→ **What this task involves**
Below are some entries. Repeat exactly the lines from the one with "from before the" through the one with "(40_flag_control.md R220, R232). -/", and only those.

»»

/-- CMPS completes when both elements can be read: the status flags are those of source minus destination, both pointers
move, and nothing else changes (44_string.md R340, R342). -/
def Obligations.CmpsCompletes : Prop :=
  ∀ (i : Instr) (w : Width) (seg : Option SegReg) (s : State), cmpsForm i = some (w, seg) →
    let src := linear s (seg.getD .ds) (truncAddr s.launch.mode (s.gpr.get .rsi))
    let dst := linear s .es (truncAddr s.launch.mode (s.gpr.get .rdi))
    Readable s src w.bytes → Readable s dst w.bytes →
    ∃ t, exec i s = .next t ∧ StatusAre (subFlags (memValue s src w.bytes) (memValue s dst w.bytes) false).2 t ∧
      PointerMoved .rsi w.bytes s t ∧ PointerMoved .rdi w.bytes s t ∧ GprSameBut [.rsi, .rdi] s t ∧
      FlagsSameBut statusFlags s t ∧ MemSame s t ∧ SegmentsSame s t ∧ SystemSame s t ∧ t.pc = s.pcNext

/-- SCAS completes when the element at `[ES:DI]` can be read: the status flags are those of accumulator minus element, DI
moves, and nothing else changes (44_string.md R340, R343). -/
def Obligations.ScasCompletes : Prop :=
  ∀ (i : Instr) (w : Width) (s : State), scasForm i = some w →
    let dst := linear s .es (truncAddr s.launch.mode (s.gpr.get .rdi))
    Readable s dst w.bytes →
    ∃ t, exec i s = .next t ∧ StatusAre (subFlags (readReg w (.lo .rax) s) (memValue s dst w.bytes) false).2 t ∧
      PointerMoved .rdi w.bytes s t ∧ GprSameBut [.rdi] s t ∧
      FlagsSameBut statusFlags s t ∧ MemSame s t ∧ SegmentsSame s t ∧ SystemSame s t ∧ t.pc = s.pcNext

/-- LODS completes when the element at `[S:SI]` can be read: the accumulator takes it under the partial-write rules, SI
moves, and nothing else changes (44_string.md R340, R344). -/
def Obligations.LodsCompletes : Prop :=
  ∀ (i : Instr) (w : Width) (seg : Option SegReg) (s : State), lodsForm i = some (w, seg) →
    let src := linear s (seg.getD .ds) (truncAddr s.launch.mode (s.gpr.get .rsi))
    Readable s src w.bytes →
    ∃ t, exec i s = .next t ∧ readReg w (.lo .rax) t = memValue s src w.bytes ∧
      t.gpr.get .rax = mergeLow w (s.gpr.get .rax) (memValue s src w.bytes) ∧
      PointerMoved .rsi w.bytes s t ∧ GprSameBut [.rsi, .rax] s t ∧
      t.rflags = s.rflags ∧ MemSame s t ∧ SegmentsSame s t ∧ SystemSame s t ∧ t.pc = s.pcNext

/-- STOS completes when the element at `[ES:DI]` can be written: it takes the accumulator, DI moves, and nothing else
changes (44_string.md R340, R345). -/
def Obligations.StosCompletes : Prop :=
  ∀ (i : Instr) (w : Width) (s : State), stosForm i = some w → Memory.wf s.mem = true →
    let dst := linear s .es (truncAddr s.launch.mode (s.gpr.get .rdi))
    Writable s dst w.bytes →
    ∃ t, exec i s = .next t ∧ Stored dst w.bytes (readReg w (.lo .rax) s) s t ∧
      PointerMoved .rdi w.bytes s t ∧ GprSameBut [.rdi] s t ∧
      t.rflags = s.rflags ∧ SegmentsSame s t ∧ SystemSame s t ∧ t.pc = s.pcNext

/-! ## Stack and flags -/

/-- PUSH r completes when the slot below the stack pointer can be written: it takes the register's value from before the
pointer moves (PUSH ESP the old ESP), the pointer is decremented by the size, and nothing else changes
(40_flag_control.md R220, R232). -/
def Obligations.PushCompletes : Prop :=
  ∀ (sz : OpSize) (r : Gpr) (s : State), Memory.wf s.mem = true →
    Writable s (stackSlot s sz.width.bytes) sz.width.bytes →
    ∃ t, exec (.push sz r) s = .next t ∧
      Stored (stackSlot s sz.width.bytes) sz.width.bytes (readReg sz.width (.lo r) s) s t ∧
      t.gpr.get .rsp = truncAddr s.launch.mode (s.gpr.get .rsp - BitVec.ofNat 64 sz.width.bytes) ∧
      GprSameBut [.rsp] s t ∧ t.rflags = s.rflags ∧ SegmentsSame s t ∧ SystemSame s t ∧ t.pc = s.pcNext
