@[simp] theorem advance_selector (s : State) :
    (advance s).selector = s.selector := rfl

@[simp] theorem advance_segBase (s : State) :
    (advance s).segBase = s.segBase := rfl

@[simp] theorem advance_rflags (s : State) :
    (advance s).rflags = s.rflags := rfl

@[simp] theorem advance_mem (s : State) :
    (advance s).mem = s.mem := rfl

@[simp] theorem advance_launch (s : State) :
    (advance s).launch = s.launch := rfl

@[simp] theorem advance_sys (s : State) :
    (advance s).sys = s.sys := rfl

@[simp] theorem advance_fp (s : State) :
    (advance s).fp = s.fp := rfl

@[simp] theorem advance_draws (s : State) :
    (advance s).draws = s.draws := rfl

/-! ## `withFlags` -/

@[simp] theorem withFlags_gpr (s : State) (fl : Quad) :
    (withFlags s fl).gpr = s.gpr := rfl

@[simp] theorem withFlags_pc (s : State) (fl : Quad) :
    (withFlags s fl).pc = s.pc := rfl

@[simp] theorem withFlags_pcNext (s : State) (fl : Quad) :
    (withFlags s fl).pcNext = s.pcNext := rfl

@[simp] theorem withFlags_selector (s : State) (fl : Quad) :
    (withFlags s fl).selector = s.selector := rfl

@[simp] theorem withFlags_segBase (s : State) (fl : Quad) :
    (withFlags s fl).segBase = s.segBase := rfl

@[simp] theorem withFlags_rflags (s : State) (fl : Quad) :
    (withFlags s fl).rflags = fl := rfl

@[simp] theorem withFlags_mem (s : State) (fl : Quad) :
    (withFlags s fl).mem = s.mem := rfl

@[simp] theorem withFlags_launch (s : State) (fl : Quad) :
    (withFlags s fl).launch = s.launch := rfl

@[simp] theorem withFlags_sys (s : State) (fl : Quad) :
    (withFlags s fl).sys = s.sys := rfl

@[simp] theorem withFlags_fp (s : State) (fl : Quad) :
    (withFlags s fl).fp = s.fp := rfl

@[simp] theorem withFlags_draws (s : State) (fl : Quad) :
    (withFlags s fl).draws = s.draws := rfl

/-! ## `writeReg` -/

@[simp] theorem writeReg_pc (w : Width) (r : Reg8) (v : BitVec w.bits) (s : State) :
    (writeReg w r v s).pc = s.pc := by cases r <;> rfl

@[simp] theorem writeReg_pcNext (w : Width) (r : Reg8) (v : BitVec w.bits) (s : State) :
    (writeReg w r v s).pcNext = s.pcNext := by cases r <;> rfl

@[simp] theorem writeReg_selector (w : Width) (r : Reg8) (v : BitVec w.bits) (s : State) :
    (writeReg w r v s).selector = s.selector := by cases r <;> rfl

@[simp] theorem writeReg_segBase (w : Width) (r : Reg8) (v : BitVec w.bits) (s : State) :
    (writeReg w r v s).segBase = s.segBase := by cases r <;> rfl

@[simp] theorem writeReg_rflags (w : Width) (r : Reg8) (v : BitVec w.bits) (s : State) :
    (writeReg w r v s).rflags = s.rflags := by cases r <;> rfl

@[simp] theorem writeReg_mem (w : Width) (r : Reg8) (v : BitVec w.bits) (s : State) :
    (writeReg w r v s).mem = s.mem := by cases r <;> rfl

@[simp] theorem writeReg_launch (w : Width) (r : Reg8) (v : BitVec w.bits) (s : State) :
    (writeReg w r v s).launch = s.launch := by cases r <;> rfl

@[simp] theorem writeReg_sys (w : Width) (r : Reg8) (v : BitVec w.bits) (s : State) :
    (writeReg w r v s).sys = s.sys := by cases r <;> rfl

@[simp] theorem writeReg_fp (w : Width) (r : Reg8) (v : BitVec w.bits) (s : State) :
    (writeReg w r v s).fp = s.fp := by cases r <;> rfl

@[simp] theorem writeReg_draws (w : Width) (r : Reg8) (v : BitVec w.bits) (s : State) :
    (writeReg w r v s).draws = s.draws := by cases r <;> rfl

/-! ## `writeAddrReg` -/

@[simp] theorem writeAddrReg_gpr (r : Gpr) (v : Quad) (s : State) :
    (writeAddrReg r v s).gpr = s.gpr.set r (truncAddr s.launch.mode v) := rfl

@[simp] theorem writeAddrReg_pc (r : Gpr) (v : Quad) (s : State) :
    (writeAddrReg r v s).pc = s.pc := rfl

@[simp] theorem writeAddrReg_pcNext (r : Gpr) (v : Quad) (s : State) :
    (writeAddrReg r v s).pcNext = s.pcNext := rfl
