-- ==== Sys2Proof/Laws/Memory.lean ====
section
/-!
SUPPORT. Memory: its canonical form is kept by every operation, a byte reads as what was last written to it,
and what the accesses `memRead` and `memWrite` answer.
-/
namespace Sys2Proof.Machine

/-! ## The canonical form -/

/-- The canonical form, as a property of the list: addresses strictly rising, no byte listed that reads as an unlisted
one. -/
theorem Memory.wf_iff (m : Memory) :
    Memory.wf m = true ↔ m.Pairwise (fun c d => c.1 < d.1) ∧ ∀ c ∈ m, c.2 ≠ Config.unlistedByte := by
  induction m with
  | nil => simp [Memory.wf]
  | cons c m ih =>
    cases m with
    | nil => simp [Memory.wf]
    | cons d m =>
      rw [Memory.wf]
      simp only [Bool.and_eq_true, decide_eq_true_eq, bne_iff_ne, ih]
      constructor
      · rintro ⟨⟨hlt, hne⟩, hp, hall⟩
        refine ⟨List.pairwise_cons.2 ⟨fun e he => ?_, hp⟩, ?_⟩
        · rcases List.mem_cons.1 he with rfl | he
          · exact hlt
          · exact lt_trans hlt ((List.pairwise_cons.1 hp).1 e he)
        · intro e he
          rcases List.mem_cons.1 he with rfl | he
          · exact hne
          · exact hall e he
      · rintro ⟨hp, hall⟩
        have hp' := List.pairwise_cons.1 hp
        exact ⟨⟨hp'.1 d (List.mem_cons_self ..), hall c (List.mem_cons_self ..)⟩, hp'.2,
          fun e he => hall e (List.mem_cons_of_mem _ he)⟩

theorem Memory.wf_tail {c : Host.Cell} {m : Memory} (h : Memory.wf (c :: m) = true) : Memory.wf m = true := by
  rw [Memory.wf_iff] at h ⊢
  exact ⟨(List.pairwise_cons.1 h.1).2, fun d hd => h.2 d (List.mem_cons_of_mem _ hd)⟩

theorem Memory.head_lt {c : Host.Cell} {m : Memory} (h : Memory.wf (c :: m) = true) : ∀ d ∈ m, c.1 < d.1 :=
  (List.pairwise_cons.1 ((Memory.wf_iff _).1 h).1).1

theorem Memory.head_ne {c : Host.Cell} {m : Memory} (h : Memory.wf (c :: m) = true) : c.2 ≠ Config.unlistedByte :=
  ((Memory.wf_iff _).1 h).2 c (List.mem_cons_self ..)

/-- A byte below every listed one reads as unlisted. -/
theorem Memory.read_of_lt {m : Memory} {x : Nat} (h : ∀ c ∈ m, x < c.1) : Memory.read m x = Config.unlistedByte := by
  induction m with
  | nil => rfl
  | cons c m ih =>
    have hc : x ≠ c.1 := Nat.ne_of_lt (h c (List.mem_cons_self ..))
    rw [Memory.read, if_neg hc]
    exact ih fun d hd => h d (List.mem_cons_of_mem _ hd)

««
»»

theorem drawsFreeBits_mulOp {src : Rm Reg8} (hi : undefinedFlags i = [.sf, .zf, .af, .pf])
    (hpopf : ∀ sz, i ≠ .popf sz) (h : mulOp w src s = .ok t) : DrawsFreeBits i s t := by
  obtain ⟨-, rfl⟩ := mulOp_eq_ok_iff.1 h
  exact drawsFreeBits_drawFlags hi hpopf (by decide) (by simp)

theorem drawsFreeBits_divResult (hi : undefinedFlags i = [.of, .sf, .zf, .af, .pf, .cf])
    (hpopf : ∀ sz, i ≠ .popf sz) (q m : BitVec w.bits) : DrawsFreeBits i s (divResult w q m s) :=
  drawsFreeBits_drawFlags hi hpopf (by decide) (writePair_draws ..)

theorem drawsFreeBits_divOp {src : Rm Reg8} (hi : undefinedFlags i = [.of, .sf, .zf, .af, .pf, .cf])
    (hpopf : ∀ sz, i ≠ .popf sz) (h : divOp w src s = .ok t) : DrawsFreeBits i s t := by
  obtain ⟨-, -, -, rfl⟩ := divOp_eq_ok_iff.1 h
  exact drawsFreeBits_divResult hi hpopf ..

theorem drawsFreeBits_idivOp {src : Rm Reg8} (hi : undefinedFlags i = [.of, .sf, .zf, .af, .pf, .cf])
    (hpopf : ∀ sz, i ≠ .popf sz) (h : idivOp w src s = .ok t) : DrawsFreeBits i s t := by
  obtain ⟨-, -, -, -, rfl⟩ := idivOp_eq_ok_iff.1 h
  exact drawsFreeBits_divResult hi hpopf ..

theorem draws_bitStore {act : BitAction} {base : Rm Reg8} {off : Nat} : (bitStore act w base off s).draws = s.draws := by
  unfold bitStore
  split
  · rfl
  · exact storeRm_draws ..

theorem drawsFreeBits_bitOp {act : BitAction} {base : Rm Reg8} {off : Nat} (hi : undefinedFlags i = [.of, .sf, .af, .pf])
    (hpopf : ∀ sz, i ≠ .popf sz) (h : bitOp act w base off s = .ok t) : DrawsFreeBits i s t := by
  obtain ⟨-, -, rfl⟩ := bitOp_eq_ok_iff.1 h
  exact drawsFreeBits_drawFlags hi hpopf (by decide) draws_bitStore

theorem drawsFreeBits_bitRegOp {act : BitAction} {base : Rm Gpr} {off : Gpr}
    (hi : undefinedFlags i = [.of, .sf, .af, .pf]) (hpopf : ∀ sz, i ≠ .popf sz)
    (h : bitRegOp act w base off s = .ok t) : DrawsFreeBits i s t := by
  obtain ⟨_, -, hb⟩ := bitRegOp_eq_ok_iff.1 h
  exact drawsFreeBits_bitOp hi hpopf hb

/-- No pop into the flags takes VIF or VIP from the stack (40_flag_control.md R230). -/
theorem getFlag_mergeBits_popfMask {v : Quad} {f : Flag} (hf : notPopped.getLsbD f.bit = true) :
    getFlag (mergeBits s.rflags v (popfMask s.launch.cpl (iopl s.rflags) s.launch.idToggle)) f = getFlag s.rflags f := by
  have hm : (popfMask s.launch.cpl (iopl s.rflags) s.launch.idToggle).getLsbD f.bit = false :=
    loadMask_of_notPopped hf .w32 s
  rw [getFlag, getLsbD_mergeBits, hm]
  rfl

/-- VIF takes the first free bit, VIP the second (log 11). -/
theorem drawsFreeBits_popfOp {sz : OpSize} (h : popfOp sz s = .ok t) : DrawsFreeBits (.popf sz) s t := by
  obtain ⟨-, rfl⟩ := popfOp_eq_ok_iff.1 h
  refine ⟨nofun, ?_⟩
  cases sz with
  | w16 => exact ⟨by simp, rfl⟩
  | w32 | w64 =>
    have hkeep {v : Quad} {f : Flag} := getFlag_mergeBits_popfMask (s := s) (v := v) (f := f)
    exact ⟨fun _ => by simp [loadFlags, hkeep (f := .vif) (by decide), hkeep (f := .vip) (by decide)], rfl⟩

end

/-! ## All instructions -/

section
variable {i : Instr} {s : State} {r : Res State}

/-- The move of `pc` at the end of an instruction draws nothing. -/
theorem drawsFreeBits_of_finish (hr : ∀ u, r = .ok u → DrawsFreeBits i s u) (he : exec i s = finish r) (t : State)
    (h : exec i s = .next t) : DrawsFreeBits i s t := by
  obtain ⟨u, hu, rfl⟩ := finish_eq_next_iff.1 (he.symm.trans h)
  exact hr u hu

««

→ **Exercise solution**
/-- PUSH r completes when the slot below the stack pointer can be written: it takes the register's value from before the
pointer moves (PUSH ESP the old ESP), the pointer is decremented by the size, and nothing else changes
(40_flag_control.md R220, R232). -/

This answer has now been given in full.